Friday, June 5, 2015

Friday Favorites - Teacher Time

Today's prompt: Who was your favorite teacher? Write them a note.


Dana Lee wrote:

In a previous post this year I wrote a small note to an old high school English teacher. The words still hold true. However, I would like to take the time to write a note to another high school teacher who really inspired me. Unfortunately he passed away while I was in school so will be unable to read it.

Dear Mr. Humphry,

I know you taught biology but did you know you taught us more than that? You showed me what it meant to be a Christian. You taught me that you do not always have to preach to people in order to show your love of God. You taught me how to love everyone around me. You taught me how to show Gods love through actions but as well as through words if people needed to hear it. You also taught me that being a Christian is cool. That this is something I should embrace because it is a gift.

Thank you. You will never understand how much you changed my life. How much you changed the lives of everyone who walked through the doors of the high school while you were there. Whenever I hear "Amazing Grace," I see you singing it. I can hear your voice radiating through the school halls.

I will never be able to thank you enough for doing all you did for me. I know you are blessed to be in Heaven with Jesus. I can only imagine that you are continuing to inspire everyone you crosses your path there.


Melody Joy wrote:

My favorite teacher would be Dr. Brooks, who insisted that we simply call her Michelle. I had her for Composition 101 and Creative Writing in college.

Dear Michelle,

Thank you for all of the inspiration and encouragement you gave me during the time I spent in your classes. Despite the fact that I was so young in your first class (just 16 and still a Jr. in high school), you treated me with the same respect as you did the rest of the class and gave my writings the same weight as the others. For the first time in my life, it made me feel like I really had something important to share and that maybe what I made was good enough.

I will never forget the time you were talking about the struggles of writing and how most writers (yourself included) spend an hour writing just one or two quality paragraphs, or even sentences.
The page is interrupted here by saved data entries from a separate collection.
-- ==== Sys2Proof/Machine/Resets.lean ====
section
/-! DEFINITION. Reset scopes, their steps and outcomes, faults and the order of recoveries (15 R446-R459; 09 R242, R243;
11 R284; 14 R408). -/
namespace Sys2Proof.Machine
open Sys2Proof

/-! ### Scopes (R446) -/

/-- The logical cluster of a logical core, as RESET numbers it. -/
def clusterOf (core : Nat) : Nat := core / 72 * 9 + core % 72 / 8

/-- The quadrant of a unit, by scope and target. -/
def unitQuad (u : Nat × Nat) : Nat :=
  match u.1 with
  | 0 => u.2 / 288
  | 1 => u.2 / 36
  | _ => u.2

/-- A unit lies within another. -/
def within (a b : Nat × Nat) : Bool :=
  match b.1 with
  | 0 => a = b
  | 1 => (a.1 = 0 && clusterOf a.2 = b.2) || a = b
  | 2 => decide (a.1 ≤ 2) && unitQuad a = b.2
  | _ => true

/-- A new fault's unit shares something with what a recovery uses: at partition scope the seams of its quadrant too
(R456). -/
def overlaps (a used : Nat × Nat) : Bool :=
  within a used || within used a || (a.1 = 2 && used.1 = 2 && seams a.2 used.2 = 1)

/-- The enclosing unit of at least rung `k`. -/
def widenTo (k : Nat) (u : Nat × Nat) : Nat × Nat :=
  if k ≤ u.1 then u
  else match k with
  | 1 => (1, clusterOf u.2)
  | 2 => (2, unitQuad u)
  | _ => (3, 0)

/-- The smallest unit that contains both. -/
def encloseBoth (a b : Nat × Nat) : Nat × Nat :=
  if within a b then b
  else if within b a then a
  else if decide (a.1 ≤ 1) && decide (b.1 ≤ 1) && widenTo 1 a = widenTo 1 b then widenTo 1 a
  else if decide (a.1 ≤ 2) && decide (b.1 ≤ 2) && unitQuad a = unitQuad b then (2, unitQuad a)
  else (3, 0)

def Recovery.area (r : Recovery) : Nat × Nat := (r.scope, r.target)

/-- The unit of a merge with a recovery: one rung above it at the least (R457). -/
def Recovery.merge (r : Recovery) (u : Nat × Nat) : Nat × Nat := widenTo (Nat.min 3 (r.scope + 1)) (encloseBoth u r.area)

/-- Logical cores in a unit. -/
def unitCores (u : Nat × Nat) : List Nat :=
  match u.1 with
  | 0 => [u.2]
  | 1 => (List.range 8).map (fun i => u.2 / 9 * 72 + u.2 % 9 * 8 + i)
  | 2 => (List.range 288).map (fun i => u.2 * 288 + i)
  | _ => List.range 1152

/-- Sites in a unit, or that hold it. -/
def unitSites (u : Nat × Nat) : List Nat :=
  match u.1 with
  | 0 => [u.2 / 72]
  | 1 => [u.2 / 9]
  | 2 => (List.range 4).map (fun i => 4 * u.2 + i)
  | _ => List.range 16

/-- Contexts affected (R447). -/
def State.affected (s : State) (u : Nat × Nat) : List Nat :=
  s.liveCtxs.filter (fun x => (s.ctx x).sites.any (fun n => (unitSites u).contains n))

def maskOf (l : List Nat) : Nat := l.foldl (fun m x => m ||| 2 ^ x) 0

def State.setRunning (s : State) (r : Option Recovery) : State := { s with recovery := { s.recovery with running := r } }
def State.modRunning (s : State) (f : Recovery → Recovery) : State := s.setRunning (s.recovery.running.map f)

/-! ### A forced partition reset and foreign contexts (09 R243) -/

/-- The context uses the hub of a quadrant foreign to it. -/
def State.crosses (s : State) (x q : Nat) : Bool :=
  let c := s.ctx x
  !c.heldQuads.contains q && ((c.image.toList ++ c.staged.toList).any (fun i => (c.foreignVias i).contains q)
    || decide (0 < s.quadLanes x q))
You talked about the writers that were both prolific and great, the category which I fell into, and still do. You also said you hated me for it in front of the class, and having my skills envied by an actual published writer really helped to make me feel like I could make writing my life.

I wish I could say that I allowed your encouragement to push me to finish at least one of my many novels, or that I have since gone out and published many things under my name, but the truth is that while I am making a good second income writing, it’s not under my name nor is it usually about anything that I am passionate about. I write articles, primarily for website marketing purposes.

Sure, it’s covered a few plane tickets along the way, but the satisfaction of making a living doing something you love when you’re doing it for other people and nobody even knows that you were the one that did it is minimal at best. I can only hope that I will take this moment of reflection will get me motivated to devote at least some of my time to my own writing projects.

-Melody Joy


Dan Christmann wrote:

Paigeby!

It’s been a while, eh, mon capitan? Are you still in town? I keep intending to call you, but, as always, life occurs and I put it off until the next day. And the next. And the next.

Are you well? I remember the last time we talked that you were recovering from some medical issues that I, unfortunately, failed to note in exact detail. But when we spoke, I remember that you seemed suddenly very old. I suppose that, numerically speaking, you have always been up there, even when Chloe and I were in high school and you came to teach us British accents for Pride and Prejudice. But it was something I never really realized until I saw you move with a cane, or when I sent an unorganized bit of my thesis to you and you just didn’t understand it. Not that anyone who wasn’t Rena or I would have been able to penetrate what I was getting at, at that point. But I think in so many things you and I had always been of one mind. And you, despite the decades between us, had never seemed old. You weren’t an authority, which I generally associate with age still. You were always, and have always been, my friend.

And so it was strange to see you limp like that, and for me to write something that you couldn’t seem to comprehend. Because it means that you are entering into a part of life that I don’t understand, and that I can’t follow. You are fading from my sight, Michael. And I so want to be able to see you longer, for as long as possible, but I don’t know how much longer I can keep up with you. I wish I could. The days move far too quickly now for me to count. And I don’t know how to deal with this.

My dear old friend, I am far too distracted by this world to see where your eyes fade off to in the pauses in our conversation. Someday, when there is time, will you tell me what is there? Or, if you can, write to me. It doesn’t have to be anything special. But write it.